Input material ->

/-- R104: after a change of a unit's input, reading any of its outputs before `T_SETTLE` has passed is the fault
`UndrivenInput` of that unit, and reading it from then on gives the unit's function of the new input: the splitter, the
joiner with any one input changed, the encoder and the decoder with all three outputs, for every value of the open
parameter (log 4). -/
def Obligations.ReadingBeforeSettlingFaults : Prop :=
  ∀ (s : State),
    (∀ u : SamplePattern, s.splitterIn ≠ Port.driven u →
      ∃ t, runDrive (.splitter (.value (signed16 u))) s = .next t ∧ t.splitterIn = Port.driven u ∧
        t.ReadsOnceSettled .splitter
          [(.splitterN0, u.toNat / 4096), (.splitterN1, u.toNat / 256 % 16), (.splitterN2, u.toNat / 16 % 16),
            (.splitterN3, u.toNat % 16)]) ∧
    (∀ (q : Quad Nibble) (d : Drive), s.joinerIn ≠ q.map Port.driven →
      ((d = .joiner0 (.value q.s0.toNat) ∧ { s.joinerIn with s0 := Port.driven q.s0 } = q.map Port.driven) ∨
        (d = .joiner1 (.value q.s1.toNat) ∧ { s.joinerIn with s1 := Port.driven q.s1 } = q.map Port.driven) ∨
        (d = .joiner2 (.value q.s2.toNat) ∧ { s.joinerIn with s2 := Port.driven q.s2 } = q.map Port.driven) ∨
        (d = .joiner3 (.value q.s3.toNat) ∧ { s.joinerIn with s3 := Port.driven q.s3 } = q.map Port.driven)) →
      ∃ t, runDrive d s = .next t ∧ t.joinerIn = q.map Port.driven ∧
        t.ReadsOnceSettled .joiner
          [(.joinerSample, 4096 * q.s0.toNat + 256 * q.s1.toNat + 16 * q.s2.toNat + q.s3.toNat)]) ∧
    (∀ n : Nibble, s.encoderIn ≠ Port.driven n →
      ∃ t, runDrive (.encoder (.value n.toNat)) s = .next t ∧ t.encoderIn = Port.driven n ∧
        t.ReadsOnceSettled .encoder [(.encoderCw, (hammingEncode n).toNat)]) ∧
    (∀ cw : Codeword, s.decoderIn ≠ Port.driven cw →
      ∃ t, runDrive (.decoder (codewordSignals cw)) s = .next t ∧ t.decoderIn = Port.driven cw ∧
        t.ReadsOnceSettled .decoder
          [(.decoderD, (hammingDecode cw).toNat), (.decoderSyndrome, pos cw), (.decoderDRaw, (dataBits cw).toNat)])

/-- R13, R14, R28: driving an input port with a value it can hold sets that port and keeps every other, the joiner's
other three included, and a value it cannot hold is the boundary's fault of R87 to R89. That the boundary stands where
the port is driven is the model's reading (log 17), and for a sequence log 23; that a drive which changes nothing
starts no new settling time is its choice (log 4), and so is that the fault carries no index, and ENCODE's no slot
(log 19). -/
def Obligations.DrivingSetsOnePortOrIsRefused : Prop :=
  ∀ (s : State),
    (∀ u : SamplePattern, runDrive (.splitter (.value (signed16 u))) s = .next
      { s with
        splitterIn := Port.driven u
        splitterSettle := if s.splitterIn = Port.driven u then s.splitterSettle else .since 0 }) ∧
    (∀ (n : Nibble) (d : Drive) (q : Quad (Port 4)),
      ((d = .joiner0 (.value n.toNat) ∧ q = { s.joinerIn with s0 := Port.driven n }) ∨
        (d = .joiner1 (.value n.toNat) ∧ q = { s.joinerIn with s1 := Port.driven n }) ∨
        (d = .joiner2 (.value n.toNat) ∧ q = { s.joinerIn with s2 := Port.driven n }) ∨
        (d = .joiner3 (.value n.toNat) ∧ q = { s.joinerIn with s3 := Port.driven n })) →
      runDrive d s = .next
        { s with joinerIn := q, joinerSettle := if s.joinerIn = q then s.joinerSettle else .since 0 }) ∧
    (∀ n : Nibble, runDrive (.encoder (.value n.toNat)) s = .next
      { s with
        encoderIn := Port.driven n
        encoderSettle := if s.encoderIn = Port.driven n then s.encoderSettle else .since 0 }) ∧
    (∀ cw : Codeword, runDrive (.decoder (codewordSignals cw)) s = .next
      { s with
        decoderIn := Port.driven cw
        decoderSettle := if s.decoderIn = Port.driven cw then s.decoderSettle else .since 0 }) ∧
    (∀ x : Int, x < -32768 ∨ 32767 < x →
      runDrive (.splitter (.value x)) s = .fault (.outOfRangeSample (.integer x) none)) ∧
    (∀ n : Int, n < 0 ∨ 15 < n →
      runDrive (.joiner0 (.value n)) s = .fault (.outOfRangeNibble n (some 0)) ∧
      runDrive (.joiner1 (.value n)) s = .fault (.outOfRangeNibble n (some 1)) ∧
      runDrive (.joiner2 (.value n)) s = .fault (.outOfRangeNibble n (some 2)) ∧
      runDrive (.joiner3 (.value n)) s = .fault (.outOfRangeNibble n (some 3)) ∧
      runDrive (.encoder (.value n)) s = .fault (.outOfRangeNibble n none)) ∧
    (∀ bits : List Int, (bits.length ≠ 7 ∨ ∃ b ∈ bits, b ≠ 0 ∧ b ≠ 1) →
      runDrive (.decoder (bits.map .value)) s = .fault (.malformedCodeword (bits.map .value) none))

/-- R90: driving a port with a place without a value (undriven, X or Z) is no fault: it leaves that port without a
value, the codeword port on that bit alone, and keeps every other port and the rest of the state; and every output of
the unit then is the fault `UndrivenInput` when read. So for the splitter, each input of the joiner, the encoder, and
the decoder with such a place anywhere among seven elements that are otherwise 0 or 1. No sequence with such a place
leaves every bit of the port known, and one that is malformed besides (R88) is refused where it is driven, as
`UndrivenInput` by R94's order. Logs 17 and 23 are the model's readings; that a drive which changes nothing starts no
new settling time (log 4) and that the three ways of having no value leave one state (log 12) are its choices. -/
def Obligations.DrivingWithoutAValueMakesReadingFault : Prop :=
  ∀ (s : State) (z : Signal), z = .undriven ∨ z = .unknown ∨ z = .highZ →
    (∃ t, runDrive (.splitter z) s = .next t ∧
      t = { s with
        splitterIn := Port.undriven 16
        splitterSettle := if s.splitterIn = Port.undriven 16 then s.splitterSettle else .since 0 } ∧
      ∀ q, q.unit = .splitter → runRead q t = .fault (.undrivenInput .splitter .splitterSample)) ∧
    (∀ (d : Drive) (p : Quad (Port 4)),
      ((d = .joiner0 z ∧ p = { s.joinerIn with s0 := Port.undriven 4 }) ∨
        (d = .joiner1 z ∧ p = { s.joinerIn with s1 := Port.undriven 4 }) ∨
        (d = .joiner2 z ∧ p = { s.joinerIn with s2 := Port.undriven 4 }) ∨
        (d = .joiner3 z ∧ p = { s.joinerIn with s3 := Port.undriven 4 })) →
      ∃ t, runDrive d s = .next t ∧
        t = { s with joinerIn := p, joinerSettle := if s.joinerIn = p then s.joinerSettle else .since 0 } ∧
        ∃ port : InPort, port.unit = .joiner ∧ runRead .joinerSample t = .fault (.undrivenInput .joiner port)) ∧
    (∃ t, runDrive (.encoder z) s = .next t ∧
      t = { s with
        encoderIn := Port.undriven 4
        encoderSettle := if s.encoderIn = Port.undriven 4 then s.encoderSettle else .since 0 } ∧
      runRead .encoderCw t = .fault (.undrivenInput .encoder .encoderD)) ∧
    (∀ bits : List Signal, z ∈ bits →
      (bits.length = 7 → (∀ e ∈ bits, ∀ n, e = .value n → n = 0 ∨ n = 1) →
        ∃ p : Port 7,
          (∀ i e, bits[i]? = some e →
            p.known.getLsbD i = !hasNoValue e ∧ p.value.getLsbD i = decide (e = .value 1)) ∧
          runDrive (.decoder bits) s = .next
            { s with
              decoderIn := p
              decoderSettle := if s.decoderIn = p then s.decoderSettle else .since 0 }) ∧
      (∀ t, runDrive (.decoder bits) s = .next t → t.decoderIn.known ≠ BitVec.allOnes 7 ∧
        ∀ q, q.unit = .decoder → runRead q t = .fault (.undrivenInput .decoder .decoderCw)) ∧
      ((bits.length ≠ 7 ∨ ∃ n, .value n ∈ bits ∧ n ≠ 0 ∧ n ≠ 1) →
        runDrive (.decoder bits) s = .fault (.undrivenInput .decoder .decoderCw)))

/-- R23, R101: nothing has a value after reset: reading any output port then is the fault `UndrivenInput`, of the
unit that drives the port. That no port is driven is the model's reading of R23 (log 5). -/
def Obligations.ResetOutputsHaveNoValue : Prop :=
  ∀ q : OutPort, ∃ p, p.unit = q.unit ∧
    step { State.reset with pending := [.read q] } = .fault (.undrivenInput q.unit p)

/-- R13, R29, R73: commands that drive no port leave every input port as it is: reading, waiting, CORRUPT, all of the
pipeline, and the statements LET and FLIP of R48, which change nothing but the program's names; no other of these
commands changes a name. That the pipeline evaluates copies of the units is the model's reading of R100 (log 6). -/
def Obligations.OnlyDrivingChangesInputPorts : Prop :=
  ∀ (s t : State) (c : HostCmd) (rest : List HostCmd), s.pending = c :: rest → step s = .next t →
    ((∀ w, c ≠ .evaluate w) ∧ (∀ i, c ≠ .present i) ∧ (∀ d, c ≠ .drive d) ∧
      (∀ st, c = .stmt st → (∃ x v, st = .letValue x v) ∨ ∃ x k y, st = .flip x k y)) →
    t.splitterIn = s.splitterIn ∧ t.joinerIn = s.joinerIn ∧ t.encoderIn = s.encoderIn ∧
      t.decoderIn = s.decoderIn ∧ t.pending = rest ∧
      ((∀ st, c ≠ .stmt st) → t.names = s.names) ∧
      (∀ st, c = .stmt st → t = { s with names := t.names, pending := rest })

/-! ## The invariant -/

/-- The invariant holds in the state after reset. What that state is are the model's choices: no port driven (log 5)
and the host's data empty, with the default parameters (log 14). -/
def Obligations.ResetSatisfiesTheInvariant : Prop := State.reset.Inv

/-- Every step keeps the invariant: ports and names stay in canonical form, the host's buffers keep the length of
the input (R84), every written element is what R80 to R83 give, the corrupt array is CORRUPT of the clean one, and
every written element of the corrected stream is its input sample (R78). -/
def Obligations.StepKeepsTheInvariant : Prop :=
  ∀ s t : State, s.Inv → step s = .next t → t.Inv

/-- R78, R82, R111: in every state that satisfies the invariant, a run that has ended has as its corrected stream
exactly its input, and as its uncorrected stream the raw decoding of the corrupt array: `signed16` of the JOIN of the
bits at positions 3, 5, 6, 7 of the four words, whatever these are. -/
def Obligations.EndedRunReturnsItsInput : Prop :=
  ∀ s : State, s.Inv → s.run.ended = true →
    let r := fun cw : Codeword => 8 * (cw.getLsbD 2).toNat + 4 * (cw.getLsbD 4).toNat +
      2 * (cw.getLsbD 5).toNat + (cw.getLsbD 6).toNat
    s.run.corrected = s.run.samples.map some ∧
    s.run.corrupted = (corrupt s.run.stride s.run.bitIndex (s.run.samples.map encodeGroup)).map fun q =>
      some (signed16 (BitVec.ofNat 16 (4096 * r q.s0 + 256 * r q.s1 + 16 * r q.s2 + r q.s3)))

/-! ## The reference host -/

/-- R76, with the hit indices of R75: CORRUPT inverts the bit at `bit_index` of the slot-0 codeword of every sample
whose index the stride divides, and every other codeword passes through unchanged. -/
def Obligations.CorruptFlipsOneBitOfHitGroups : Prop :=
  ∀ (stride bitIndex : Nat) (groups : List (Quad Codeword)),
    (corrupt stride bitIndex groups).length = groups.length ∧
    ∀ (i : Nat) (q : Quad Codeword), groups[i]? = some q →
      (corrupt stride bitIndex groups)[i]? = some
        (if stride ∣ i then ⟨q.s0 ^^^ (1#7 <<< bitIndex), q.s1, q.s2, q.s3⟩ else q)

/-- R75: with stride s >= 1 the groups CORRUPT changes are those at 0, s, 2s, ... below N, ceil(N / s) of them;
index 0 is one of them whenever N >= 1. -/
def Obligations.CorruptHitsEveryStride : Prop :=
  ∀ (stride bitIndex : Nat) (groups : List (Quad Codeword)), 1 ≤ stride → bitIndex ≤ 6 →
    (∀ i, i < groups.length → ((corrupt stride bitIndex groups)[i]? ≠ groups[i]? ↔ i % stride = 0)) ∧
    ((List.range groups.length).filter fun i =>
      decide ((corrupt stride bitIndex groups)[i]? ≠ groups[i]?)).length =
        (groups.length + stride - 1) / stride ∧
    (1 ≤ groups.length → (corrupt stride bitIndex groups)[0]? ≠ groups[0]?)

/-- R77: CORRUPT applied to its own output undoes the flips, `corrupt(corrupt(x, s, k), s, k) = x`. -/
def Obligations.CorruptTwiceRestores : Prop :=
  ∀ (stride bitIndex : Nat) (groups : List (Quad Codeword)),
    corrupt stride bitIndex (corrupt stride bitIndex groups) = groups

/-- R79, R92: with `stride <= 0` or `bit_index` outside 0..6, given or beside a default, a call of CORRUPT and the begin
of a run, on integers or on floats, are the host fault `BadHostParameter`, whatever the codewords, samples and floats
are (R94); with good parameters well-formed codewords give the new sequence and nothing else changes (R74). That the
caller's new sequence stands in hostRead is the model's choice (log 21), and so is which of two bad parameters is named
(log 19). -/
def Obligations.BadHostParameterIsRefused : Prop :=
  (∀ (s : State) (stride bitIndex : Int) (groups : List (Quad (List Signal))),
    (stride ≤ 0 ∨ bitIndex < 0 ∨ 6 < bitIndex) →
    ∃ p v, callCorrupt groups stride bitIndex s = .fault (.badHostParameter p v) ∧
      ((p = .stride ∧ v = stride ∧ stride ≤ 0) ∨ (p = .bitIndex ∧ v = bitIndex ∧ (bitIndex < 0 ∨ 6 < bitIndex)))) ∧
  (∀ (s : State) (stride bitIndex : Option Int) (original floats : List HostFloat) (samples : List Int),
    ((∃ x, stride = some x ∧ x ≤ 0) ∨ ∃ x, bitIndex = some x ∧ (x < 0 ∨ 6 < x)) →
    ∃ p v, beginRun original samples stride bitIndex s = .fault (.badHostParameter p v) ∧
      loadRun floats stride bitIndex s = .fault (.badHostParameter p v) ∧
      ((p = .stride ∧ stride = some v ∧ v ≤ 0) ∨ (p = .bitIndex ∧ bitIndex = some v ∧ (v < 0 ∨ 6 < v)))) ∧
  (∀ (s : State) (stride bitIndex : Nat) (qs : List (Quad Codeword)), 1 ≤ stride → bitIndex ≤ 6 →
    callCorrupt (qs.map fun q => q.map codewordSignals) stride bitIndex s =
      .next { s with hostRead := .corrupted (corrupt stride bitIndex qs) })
==
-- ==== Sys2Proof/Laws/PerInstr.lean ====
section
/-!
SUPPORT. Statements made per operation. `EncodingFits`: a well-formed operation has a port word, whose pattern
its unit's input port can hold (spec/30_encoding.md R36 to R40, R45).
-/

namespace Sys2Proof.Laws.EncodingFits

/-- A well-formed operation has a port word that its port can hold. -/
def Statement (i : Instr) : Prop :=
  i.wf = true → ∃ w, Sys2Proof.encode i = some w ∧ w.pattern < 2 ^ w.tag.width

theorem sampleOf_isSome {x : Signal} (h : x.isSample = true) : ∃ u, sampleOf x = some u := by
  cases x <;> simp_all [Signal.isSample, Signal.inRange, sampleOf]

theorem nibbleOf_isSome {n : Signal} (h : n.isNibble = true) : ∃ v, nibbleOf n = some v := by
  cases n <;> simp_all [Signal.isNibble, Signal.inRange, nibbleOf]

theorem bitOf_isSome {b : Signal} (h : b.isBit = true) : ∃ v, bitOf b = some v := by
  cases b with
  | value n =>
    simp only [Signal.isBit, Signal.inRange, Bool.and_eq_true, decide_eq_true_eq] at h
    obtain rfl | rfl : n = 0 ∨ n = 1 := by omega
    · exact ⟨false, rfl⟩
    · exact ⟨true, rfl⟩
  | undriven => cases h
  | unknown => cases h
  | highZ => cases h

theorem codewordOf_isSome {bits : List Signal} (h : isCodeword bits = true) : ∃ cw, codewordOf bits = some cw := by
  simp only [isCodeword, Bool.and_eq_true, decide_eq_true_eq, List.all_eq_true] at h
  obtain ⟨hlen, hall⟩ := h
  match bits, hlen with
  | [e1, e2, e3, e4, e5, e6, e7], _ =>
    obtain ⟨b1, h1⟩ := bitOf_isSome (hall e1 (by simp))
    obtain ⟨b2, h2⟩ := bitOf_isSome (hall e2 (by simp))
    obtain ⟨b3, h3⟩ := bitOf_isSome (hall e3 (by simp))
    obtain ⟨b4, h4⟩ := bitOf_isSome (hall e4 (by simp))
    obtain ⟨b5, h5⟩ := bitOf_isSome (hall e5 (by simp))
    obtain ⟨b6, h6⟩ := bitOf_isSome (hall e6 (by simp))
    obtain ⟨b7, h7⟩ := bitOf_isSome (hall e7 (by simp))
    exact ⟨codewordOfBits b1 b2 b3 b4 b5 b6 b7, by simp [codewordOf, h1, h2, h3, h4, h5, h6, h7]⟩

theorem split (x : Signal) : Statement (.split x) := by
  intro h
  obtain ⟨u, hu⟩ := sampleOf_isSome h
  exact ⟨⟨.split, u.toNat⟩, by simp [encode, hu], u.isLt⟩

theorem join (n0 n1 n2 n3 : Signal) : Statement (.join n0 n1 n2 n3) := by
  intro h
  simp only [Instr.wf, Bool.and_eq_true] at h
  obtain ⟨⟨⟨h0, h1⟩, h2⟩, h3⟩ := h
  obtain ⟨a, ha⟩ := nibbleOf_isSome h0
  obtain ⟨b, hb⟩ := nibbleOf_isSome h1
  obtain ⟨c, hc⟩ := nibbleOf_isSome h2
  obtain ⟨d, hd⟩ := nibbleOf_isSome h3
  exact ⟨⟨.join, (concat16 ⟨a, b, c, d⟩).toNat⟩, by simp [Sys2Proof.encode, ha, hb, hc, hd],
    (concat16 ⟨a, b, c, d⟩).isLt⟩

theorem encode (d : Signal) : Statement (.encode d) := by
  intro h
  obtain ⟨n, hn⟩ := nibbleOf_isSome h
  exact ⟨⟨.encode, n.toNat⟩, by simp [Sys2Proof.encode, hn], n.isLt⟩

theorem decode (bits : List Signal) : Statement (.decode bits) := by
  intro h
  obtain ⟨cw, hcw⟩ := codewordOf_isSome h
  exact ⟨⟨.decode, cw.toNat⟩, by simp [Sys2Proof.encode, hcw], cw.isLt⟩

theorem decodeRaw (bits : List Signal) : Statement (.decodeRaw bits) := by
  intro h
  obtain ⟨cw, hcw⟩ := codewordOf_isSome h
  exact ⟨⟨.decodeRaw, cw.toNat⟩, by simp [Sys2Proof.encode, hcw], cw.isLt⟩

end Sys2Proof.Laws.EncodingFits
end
...
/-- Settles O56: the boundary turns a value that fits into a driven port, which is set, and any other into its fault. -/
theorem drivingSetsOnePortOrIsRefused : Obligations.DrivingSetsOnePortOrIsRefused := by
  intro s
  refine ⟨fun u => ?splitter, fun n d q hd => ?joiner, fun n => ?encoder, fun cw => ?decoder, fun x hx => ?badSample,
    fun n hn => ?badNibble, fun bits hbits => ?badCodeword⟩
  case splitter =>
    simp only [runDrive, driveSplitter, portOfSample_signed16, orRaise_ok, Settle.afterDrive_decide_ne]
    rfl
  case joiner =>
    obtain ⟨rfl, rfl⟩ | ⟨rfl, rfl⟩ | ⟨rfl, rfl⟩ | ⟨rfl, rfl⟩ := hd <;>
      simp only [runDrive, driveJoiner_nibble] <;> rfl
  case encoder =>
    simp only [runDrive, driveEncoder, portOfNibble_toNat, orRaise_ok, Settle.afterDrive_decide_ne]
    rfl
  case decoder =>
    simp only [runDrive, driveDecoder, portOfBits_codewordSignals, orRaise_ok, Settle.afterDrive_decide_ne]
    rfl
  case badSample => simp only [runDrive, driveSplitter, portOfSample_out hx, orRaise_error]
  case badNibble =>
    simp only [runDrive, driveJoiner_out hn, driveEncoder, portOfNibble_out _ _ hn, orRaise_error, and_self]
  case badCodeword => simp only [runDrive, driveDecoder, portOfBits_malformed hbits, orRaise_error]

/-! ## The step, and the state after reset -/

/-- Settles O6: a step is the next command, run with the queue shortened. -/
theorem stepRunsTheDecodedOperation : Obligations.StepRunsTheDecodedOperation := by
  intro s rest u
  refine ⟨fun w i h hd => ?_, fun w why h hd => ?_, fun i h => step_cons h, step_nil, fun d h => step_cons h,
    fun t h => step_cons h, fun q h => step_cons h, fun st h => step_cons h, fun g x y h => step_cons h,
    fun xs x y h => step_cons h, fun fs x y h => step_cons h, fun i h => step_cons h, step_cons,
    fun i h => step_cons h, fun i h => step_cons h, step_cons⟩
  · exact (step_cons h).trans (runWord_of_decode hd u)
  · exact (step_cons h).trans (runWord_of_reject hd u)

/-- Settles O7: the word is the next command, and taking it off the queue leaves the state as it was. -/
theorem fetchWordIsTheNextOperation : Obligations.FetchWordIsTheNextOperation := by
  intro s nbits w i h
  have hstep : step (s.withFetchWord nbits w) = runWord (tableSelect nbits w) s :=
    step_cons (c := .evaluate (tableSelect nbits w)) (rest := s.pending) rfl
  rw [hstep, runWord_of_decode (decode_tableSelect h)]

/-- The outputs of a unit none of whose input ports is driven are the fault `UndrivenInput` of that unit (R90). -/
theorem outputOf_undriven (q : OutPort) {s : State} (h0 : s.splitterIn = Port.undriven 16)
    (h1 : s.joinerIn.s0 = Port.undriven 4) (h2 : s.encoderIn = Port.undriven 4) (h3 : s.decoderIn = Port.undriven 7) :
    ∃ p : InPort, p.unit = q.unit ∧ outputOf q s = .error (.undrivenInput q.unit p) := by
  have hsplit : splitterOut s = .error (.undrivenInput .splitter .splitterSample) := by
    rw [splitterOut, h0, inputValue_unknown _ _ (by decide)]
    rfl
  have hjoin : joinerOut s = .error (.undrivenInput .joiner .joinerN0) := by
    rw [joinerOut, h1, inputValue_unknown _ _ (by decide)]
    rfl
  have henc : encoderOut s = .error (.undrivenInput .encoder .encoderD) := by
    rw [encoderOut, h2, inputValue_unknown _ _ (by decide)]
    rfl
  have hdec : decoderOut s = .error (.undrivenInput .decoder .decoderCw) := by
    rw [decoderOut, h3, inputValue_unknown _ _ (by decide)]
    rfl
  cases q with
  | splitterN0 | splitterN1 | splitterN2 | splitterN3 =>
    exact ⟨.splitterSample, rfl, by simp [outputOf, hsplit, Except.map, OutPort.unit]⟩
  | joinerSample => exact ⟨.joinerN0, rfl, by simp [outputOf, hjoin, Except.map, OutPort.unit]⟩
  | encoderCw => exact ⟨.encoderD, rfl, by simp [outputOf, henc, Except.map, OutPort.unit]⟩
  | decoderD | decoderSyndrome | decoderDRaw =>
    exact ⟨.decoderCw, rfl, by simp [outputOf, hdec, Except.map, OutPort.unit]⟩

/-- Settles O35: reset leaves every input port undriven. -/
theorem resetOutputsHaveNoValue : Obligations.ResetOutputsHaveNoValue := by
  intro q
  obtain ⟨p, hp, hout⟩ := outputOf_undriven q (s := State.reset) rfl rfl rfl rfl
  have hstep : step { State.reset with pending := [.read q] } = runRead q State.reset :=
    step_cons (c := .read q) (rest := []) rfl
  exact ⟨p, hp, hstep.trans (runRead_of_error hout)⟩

Task statement -> Of the lines above, retype only those from the line containing "obtain ⟨u, hu⟩ := sampleOf_isSome h" through the line containing "obtain ⟨d, hd⟩ := nibbleOf_isSome h3", including both, exactly.

Answer for this exercise ->
  obtain ⟨u, hu⟩ := sampleOf_isSome h
  exact ⟨⟨.split, u.toNat⟩, by simp [encode, hu], u.isLt⟩

theorem join (n0 n1 n2 n3 : Signal) : Statement (.join n0 n1 n2 n3) := by
  intro h
  simp only [Instr.wf, Bool.and_eq_true] at h
  obtain ⟨⟨⟨h0, h1⟩, h2⟩, h3⟩ := h
  obtain ⟨a, ha⟩ := nibbleOf_isSome h0
  obtain ⟨b, hb⟩ := nibbleOf_isSome h1
  obtain ⟨c, hc⟩ := nibbleOf_isSome h2
  obtain ⟨d, hd⟩ := nibbleOf_isSome h3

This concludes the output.